Дядя снова опустился на колени, просунул руку в карман уланского мундира и вытащил какие-то бумаги. Он потянул за медную цепочку, висевшую на груди солдата, и большие серебряные часы выскользнули из кармана у пояса.
— Вот часы, держите, — сказал он бургомистру, — я возьму бумаги, чтобы составить акт о смерти.
— Берите всё, господин доктор, — ответил бургомистр, — не хотелось бы мне приносить домой часы, уже отбившие час смерти создания божия… Нет! Возьмите всё. Мы еще к этому вернемся. Теперь можно уходить.
— Да. Пришлите Иеффера. — Дядя заметил меня и сказал: — Ты тут, Фрицель? Всюду свой нос суешь!
Но больше он ничего не сказал, и мы вместе вернулись домой. Бургомистр и Фюрст отправились к себе.
Дядя на ходу просматривал бумаги улана. Отворив дверь в комнату, мы увидели, что наша больная только что ела бульон. Занавески были еще раздвинуты, и на ночном столике стояла тарелка.
— Итак, сударыня, вы чувствуете себя лучше? — спросил с улыбкой дядя.

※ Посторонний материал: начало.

/-- Does a slot hold a committed record (R521)? -/
def State.recValid (s : State) (k i : Nat) : Bool :=
  let n := (s.recLength k i + 7) / 8 * 32
  decide (n + 64 ≤ (recRegion k).2) && s.word (s.recCommit k i) = 0xC04417 &&
  s.word (s.recCommit k i + 4) = s.word (recSlot k i + 8) &&
  s.word (s.recCommit k i + 8) = crc32 (s.bytes (recSlot k i) (32 + n))

/-- The committed slot with the later SEQ, modulo 2^32 (R521). -/
def State.recCurrent (s : State) (k : Nat) : Option Nat :=
  match s.recValid k 0, s.recValid k 1 with
  | false, false => none
  | true, false => some 0
  | false, true => some 1
  | true, true => if (s.word (recSlot k 1 + 8) + 2 ^ 32 - s.word (recSlot k 0 + 8)) % 2 ^ 32 < 2 ^ 31 then some 1 else some 0

/-- The body of the current record of a region. -/
def State.recBody (s : State) (k : Nat) : Option (List Nat) :=
  (s.recCurrent k).map (fun i => s.words (recSlot k i + 32) (s.recLength k i))

/-- Pad a list of words to whole 32-byte words. -/
def padWords (ws : List Nat) : List Nat := ws ++ List.replicate ((8 - ws.length % 8) % 8) 0

/-- Steol writes a record: header, body, and the commit word last, into the slot that is not current (R521); each 32-byte word is
one program (R523). -/
def State.recWrite (s : State) (k : Nat) (body : List Nat) : State :=
  let i := match s.recCurrent k with
    | some 0 => 1
    | _ => 0
  let seq := match s.recCurrent k with
    | some j => s.word (recSlot k j + 8) + 1
    | none => 1
  let hb := [k, body.length, seq % 2 ^ 32, 0, 0, 0, 0, 0] ++ padWords body
  let s := s.setWords (recSlot k i) hb
  let crc := crc32 (s.bytes (recSlot k i) (4 * hb.length))
  let s := s.setWords (recSlot k i + 4 * hb.length) [0xC04417, seq % 2 ^ 32, crc, 0, 0, 0, 0, 0]
  s.count F.RCS_PROGRAMS_PROGRAMS (hb.length / 8 + 1)

/-! ### Repairs (R277 to R283) -/

/-- The four words of a field repair map entry (Table 9-5). -/
def Repair.words (r : Repair) : List Nat :=
  [r.kind % 8 + (if r.applied then 8 else 0) + (if r.unrepairable then 16 else 0) + r.macroId % 2 ^ 16 * 2 ^ 16,
   r.index % 2 ^ 18, r.sec % 2 ^ 32, 0]

/-- Store the field repair map, in the record store too (R283). -/
def State.setRepairs (s : State) (rs : List Repair) : State :=
  (s.setMemx { s.memx with repairs := rs }).recWrite 3 (rs.flatMap Repair.words)

/-- Spare rows and columns left of a macro; each starts with two of each (R280). -/
def State.spare (s : State) (m : Nat) : Nat × Nat := Tab.get (2, 2) s.memx.spares m

/-- Report a repair event (Table 9-6): classes 0xA and 0xB. -/
def State.repairReport (s : State) (cls mac : Nat) : State :=
  if s.flag F.ECC_CTRL_REPORT_EN then s.report ⟨0, cls, if cls = 0xB then 2 else 0, mac, 0, 0⟩ else s

/-- Queue a repair of kind 0, 1 or 2 (R281, R283): an entry in the map, UNREPAIRABLE if no spare of an SRAM macro remains; a full
map queues nothing and reports UNREPAIRABLE. -/
def State.queueRepair (s : State) (kind mac index : Nat) : State :=
  if 2048 ≤ s.memx.repairs.length then s.repairReport 0xB mac
  else
    let bad := (kind = 0 ∧ (s.spare mac).1 = 0) ∨ (kind = 1 ∧ (s.spare mac).2 = 0)
    let s := s.setRepairs (s.memx.repairs ++ [⟨kind, false, decide bad, mac, index, s.activeTime.sec % 2 ^ 32⟩])
    s.repairReport (if bad then 0xB else 0xA) mac

/-- Apply one queued SRAM repair with a spare of its macro, or mark it UNREPAIRABLE (R281). -/
def State.applyRepair (s : State) (r : Repair) : Repair × State :=
  let (a, b) := s.spare r.macroId
  if (r.kind = 0 ∧ a = 0) ∨ (r.kind = 1 ∧ b = 0) then ({ r with unrepairable := true }, s.repairReport 0xB r.macroId)
  else
    ({ r with applied := true },
      s.setMemx { s.memx with spares := Tab.set s.memx.spares r.macroId (if r.kind = 0 then (a - 1, b) else (a, b - 1)) })

/-- At a power-up the queued SRAM repairs of the macros that p selects are applied (R280, R281). -/
def State.applyRepairs (s : State) (p : Nat → Bool) : State :=
  if s.memx.repairs.any (fun r => decide (r.kind ≤ 1) && !r.applied && !r.unrepairable && p r.macroId) then
    let (l, s) := s.memx.repairs.foldl (fun (acc : List Repair × State) r =>
      if r.kind ≤ 1 ∧ ¬ r.applied ∧ ¬ r.unrepairable ∧ p r.macroId then
        let (r, s) := acc.2.applyRepair r
        (acc.1 ++ [r], s)
      else (acc.1 ++ [r], acc.2)) ([], s)
    s.setRepairs l
  else s

/-- One day, in seconds (R277). -/
def daySec : Nat := 86400

/-- The weight of an entry's events within the last 24 h (R277). -/
def rowWeight (now : Nat) (es : List (Nat × Nat)) : Nat :=
  ((es.filter (fun e => now < e.1 + daySec)).map (·.2)).foldl (· + ·) 0

/-- The row-table entry that holds a row, if any. -/
def State.rowEntry (s : State) (mac row : Nat) : Option Nat :=
  (s.memx.rowEvents.find? (fun x => s.get F.ECC_ROWTAB_ID_ID 0 x.1 = mac ∧ s.get F.ECC_ROWTAB_ROW_ROW 0 x.1 = row)).map (·.1)

/-- The entry that a new row replaces when the table is full: the lowest count, and among equal ones the one whose first event is
the oldest (R277). -/
def State.rowVictim (s : State) : Nat :=
  let now := s.activeTime.sec
  match s.memx.rowEvents with
  | [] => 0
  | x :: xs => (xs.foldl (fun (b e : Nat × List (Nat × Nat)) =>
      let wb := rowWeight now b.2
      let we := rowWeight now e.2
      let tb : Nat := (b.2.head?.map (·.1)).getD 0
      let te : Nat := (e.2.head?.map (·.1)).getD 0
      if we < wb ∨ (we = wb ∧ te < tb) then e else b) x).1

/-- The entry for a row: its own, a free one, or the one it replaces (R277). -/
def State.rowPlace (s : State) (mac row : Nat) : Nat × State :=
  match s.rowEntry mac row with
  | some e => (e, s)
  | none =>
    let used := s.memx.rowEvents.map (·.1)
    match (List.range 512).find? (fun e => e ∉ used) with
    | some e => (e, s)
    | none =>
      let e := s.rowVictim
      (e, (s.setMemx { s.memx with rowEvents := Tab.erase s.memx.rowEvents e }).count F.ECC_ROW_EVICT_ROW_EVICT 1)

/-- Count an event of weight w against a row, and queue its repair when its events reach 4 (R277). -/
def State.rowEvent (s : State) (a w : Nat) : State :=
  let mac := macroId a
  let row := Config.rowOf a % 2 ^ 18
  let now := s.activeTime.sec
  let known := (s.rowEntry mac row).isSome
  let (e, s) := s.rowPlace mac row
  let es := ((Tab.get [] s.memx.rowEvents e).filter (fun x => now < x.1 + daySec)) ++ [(now, w)]
  let s := s.setMemx { s.memx with rowEvents := Tab.set s.memx.rowEvents e es }
  let s := (s.put F.ECC_ROWTAB_ID_ID mac 0 e).put F.ECC_ROWTAB_ROW_ROW row 0 e
  let s := s.put F.ECC_ROWTAB_ROW_COUNT (min 7 (rowWeight now es)) 0 e
  let s := if known then s else s.clr F.ECC_ROWTAB_ROW_QUEUED 0 e
  if 4 ≤ rowWeight now es ∧ ¬ s.flag F.ECC_ROWTAB_ROW_QUEUED 0 e then
    (s.set F.ECC_ROWTAB_ROW_QUEUED 0 e).queueRepair (if memKind a = some .hbm then 2 else 0) mac row
  else s

/-- A CE in a column: queue it when CEs in 4 different rows of it fall within 24 h (R278). -/
def State.colEvent (s : State) (a pos : Nat) : State :=
  let x : ColEvent := ⟨macroId a, Config.colOf a pos % 2 ^ 18, Config.rowOf a % 2 ^ 18, s.activeTime.sec⟩
  let es := x :: s.memx.colEvents.filter (fun e => x.sec < e.sec + daySec)
  let rows := ((es.filter (fun e => e.macroId = x.macroId ∧ e.column = x.column)).map (·.row)).eraseDups
  let s := s.setMemx { s.memx with colEvents := es }
  if 4 ≤ rows.length ∧ ¬ s.memx.repairs.any (fun r => r.kind = 1 && r.macroId = x.macroId && r.index = x.column) then
    s.queueRepair 1 x.macroId x.column else s

/-- A CE in an HBM symbol position: Steol sets the channel's erasure when 16 different lines show it within 24 h (R279). -/
def State.symEvent (s : State) (a pos : Nat) : State :=
  let st := stackOf a
  let ch := channelOf a
  let x : SymEvent := ⟨st, ch, pos, wordOf .hbm a, s.activeTime.sec⟩
  let es := x :: s.memx.symEvents.filter (fun e => x.sec < e.sec + daySec)
  let lines := ((es.filter (fun e => e.stack = st ∧ e.channel = ch ∧ e.pos = pos)).map (·.line)).eraseDups
  let s := s.setMemx { s.memx with symEvents := es }
  if 16 ≤ lines.length ∧ pos < 64 ∧ ¬ s.flag F.MEM_CH_ERASE_EN st ch then
    let s := (s.put F.MEM_CH_ERASE_SYMBOL pos st ch).set F.MEM_CH_ERASE_EN st ch
    if s.flag F.ECC_CTRL_REPORT_EN then s.report ⟨0, 0xC, 0, macroId a, pos, a⟩ else s
  else s

/-! ### Memory events (R284, Table 9-6) -/

/-- The counter of a class, for the classes that have one (Table 9-8). -/
def eccCounter (cls : Nat) : Option Fld :=
  [none, some F.ECC_CE_SRAM_CE_SRAM, some F.ECC_CE_HBM_CE_HBM, some F.ECC_CE_RCS_CE_RCS, some F.ECC_UE_SRAM_UE_SRAM,
   some F.ECC_UE_HBM_UE_HBM, some F.ECC_UE_RCS_UE_RCS, some F.ECC_POISON_MERGE_POISON_MERGE,
   some F.ECC_POISON_READ_POISON_READ, some F.ECC_UNINIT_READ_UNINIT_READ].getD cls none

/-- The severity of a class (Table 9-6); a poison read of a table of R268 is of the highest. -/
def eccSeverity (cls : Nat) (table : Bool) : Nat :=
  if cls = 0xB ∨ (cls = 0x8 ∧ table) then 2 else if 4 ≤ cls ∧ cls ≤ 8 then 1 else 0

/-- Count, capture and report a memory event. -/
def State.memEvent (s : State) (cls : Nat) (table : Bool) (a pos : Nat) : State :=
  let s := match eccCounter cls with
    | some f => s.count f
    | none => s
  let n := cls - 1
  let s := if s.flag F.ECC_FIRST_STATUS_VALID 0 n then s else
    s.putAll 0 n [(F.ECC_FIRST_STATUS_VALID, 1), (F.ECC_FIRST_STATUS_SYNDROME, pos), (F.ECC_FIRST_STATUS_SOURCE, macroId a),
      (F.ECC_FIRST_ADDR_LO_ADDR, a), (F.ECC_FIRST_ADDR_HI_ADDR, a / 2 ^ 32)]
  if s.flag F.ECC_CTRL_REPORT_EN then s.report ⟨0, cls, eccSeverity cls table, macroId a, pos, a⟩ else s

/-- The class of a CE or UE of a memory (Table 9-6). -/
def ceClass : MemKind → Nat
  | .sram => 1
  | .hbm => 2
  | .rcs => 3

/-- A CE at a word: counted, reported, against its row and column, or for HBM its symbol (R263, R277 to R279). -/
def State.ceEvent (s : State) (k : MemKind) (a pos : Nat) : State :=
  let s := s.memEvent (ceClass k) false a pos
  match k with
  | .sram => (s.rowEvent a 1).colEvent a pos
  | .hbm => (s.rowEvent a 1).symEvent a pos
  | .rcs => s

Она обернулась, ласково посмотрела на него своими большими черными глазами и ответила:
— Да, господин доктор, вы спасли меня — я ожила. — И, помедлив, добавила тоном, полным скорби: — Вы только что узнали еще об одной жертве войны!
Дядя понял, что она все слышала, когда бургомистр приходил за ним полчаса назад.
— Именно так, — ответил он. — Именно так, сударыня. Еще одному несчастному не суждено вернуться в отчий дом, еще одна бедная мать больше не обнимет сына.
Видно было, что наша больная взволнована. Она тихо спросила:
— Это один из наших?
— Нет, сударыня, хорват. Я только что прочел по дороге письмо, написанное ему матерью три недели назад. Бедная женщина заклинает его не забывать молиться по утрам и вечерам и хорошо вести себя. Она обращается к нему с нежностью, как к ребенку. По всей вероятности, он бывалый солдат, но в глазах матери он все еще был тем розовощеким, белокурым юнцом, как в тот день, когда она, рыдая, обняла его в последний раз!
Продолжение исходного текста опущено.